For the listing below, output exactly the lines from the line with "theorem test_illformed_rd16_01 : (Instr.rd16" up to and including the line with "true with aRtdLsb", and no other lines.
______________________________
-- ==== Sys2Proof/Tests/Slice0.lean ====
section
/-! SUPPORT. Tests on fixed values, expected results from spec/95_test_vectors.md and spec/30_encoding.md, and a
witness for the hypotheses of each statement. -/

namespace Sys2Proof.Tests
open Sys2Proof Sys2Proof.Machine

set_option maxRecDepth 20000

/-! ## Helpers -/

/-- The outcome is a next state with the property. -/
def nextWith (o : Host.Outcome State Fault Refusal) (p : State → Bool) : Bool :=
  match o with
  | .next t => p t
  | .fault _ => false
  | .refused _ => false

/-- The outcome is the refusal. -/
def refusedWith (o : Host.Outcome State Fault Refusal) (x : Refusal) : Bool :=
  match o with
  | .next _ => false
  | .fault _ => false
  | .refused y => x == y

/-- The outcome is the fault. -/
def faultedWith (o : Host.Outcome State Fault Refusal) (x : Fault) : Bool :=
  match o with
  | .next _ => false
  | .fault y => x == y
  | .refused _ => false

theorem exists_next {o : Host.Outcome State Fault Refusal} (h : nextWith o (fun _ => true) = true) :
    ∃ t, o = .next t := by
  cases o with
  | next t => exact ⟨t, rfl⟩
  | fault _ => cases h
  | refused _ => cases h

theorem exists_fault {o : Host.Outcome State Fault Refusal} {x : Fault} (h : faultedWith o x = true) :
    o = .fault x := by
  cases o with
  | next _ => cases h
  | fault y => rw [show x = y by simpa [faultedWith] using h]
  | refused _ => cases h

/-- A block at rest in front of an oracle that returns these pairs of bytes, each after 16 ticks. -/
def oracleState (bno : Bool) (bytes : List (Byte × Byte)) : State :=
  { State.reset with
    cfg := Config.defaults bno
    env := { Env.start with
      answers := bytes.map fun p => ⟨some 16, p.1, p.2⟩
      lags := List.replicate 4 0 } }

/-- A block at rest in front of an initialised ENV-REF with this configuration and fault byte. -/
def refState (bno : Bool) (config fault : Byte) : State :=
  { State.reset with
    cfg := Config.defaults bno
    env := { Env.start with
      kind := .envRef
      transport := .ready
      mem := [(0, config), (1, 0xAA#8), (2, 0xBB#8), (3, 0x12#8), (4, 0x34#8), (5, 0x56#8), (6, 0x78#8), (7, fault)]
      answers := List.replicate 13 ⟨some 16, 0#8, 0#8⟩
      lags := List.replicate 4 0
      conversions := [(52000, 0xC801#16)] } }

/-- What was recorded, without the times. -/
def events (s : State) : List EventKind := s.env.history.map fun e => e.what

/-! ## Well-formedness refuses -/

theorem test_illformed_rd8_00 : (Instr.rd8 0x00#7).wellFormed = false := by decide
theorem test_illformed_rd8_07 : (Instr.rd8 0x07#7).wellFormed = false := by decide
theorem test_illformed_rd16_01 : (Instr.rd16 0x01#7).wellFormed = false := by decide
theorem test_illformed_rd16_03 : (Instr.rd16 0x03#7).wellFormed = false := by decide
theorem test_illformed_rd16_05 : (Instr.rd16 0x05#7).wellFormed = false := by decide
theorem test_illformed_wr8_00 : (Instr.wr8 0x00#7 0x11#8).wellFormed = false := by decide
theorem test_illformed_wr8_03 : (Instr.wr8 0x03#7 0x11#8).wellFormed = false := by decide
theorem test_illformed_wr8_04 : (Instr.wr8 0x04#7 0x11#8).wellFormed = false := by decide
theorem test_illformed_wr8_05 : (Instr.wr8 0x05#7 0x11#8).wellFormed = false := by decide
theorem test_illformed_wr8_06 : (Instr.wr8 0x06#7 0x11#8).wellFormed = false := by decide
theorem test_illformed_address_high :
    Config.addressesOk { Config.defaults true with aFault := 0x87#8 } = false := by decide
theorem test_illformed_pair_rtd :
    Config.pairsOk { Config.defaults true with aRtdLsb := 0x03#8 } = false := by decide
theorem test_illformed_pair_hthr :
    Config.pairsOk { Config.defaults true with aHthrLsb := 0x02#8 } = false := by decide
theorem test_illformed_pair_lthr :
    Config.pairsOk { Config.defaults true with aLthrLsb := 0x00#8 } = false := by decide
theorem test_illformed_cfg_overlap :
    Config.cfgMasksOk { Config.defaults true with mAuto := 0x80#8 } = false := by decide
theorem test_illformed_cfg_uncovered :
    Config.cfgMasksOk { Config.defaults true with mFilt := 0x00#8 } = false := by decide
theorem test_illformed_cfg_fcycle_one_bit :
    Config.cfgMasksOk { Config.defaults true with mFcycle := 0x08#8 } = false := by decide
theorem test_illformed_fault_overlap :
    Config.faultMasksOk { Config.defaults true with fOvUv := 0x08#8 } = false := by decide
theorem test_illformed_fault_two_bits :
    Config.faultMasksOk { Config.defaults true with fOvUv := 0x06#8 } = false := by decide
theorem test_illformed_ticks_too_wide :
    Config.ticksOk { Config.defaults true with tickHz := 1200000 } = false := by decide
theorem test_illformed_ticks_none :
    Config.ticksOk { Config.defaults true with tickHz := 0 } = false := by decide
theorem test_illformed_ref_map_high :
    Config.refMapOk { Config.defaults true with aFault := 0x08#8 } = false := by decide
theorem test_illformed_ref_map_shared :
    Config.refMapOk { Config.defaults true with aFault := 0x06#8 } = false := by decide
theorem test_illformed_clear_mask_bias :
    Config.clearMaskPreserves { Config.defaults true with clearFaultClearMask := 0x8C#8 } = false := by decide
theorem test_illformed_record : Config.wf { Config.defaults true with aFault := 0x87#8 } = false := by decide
______________________________
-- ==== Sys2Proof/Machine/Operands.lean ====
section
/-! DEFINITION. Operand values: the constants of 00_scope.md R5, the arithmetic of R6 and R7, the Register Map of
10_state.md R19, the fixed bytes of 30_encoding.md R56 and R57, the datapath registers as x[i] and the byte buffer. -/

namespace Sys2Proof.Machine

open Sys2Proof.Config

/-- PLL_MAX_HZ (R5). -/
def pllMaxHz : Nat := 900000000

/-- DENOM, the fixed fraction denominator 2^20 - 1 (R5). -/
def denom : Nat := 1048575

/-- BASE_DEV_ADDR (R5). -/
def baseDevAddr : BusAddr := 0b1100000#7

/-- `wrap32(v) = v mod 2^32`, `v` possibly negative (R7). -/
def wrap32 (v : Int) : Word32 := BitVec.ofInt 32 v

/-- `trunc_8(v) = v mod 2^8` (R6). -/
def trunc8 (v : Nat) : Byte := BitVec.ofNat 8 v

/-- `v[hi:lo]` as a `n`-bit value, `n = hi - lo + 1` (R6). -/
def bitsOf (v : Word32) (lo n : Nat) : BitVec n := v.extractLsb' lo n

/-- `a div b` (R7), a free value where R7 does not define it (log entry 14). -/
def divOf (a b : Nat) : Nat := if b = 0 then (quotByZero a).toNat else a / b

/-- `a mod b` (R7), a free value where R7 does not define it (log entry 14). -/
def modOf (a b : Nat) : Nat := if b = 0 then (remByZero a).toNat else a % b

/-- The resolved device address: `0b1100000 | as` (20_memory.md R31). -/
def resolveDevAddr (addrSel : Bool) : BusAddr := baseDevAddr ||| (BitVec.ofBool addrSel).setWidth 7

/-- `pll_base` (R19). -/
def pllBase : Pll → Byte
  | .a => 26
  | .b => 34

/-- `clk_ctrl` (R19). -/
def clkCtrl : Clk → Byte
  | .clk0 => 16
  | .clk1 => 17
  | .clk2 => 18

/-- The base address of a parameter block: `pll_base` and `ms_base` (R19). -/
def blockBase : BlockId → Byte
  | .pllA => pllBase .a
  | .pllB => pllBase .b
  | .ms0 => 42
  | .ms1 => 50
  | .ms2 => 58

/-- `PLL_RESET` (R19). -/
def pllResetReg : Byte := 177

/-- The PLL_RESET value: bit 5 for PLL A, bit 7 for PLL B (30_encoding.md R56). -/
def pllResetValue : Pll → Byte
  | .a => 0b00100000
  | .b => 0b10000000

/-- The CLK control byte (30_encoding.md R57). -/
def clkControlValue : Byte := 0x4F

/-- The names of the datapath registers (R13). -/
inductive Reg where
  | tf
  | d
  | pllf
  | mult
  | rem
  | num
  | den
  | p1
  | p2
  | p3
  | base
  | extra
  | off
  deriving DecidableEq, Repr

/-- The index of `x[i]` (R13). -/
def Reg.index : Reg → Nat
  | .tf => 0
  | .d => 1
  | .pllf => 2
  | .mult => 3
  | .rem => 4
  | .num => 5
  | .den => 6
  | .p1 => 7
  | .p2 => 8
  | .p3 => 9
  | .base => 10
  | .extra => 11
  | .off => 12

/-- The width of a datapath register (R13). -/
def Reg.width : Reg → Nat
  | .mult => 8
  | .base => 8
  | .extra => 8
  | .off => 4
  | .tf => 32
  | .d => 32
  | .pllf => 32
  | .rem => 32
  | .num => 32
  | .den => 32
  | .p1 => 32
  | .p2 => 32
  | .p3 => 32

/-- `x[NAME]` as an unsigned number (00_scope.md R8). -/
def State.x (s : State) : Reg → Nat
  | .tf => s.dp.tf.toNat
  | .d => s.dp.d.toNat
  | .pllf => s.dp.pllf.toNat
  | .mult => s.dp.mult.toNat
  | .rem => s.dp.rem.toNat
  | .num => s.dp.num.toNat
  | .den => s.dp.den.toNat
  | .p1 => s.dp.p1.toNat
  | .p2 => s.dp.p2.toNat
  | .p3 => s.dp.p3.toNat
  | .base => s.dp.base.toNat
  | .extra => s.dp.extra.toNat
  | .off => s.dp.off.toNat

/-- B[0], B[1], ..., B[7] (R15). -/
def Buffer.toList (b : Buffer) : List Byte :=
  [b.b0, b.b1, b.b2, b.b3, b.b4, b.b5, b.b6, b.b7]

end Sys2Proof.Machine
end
______________________________
Response below —
theorem test_illformed_rd16_01 : (Instr.rd16 0x01#7).wellFormed = false := by decide
theorem test_illformed_rd16_03 : (Instr.rd16 0x03#7).wellFormed = false := by decide
theorem test_illformed_rd16_05 : (Instr.rd16 0x05#7).wellFormed = false := by decide
theorem test_illformed_wr8_00 : (Instr.wr8 0x00#7 0x11#8).wellFormed = false := by decide
theorem test_illformed_wr8_03 : (Instr.wr8 0x03#7 0x11#8).wellFormed = false := by decide
theorem test_illformed_wr8_04 : (Instr.wr8 0x04#7 0x11#8).wellFormed = false := by decide
theorem test_illformed_wr8_05 : (Instr.wr8 0x05#7 0x11#8).wellFormed = false := by decide
theorem test_illformed_wr8_06 : (Instr.wr8 0x06#7 0x11#8).wellFormed = false := by decide
theorem test_illformed_address_high :
    Config.addressesOk { Config.defaults true with aFault := 0x87#8 } = false := by decide
theorem test_illformed_pair_rtd :
    Config.pairsOk { Config.defaults true with aRtdLsb := 0x03#8 } = false := by decide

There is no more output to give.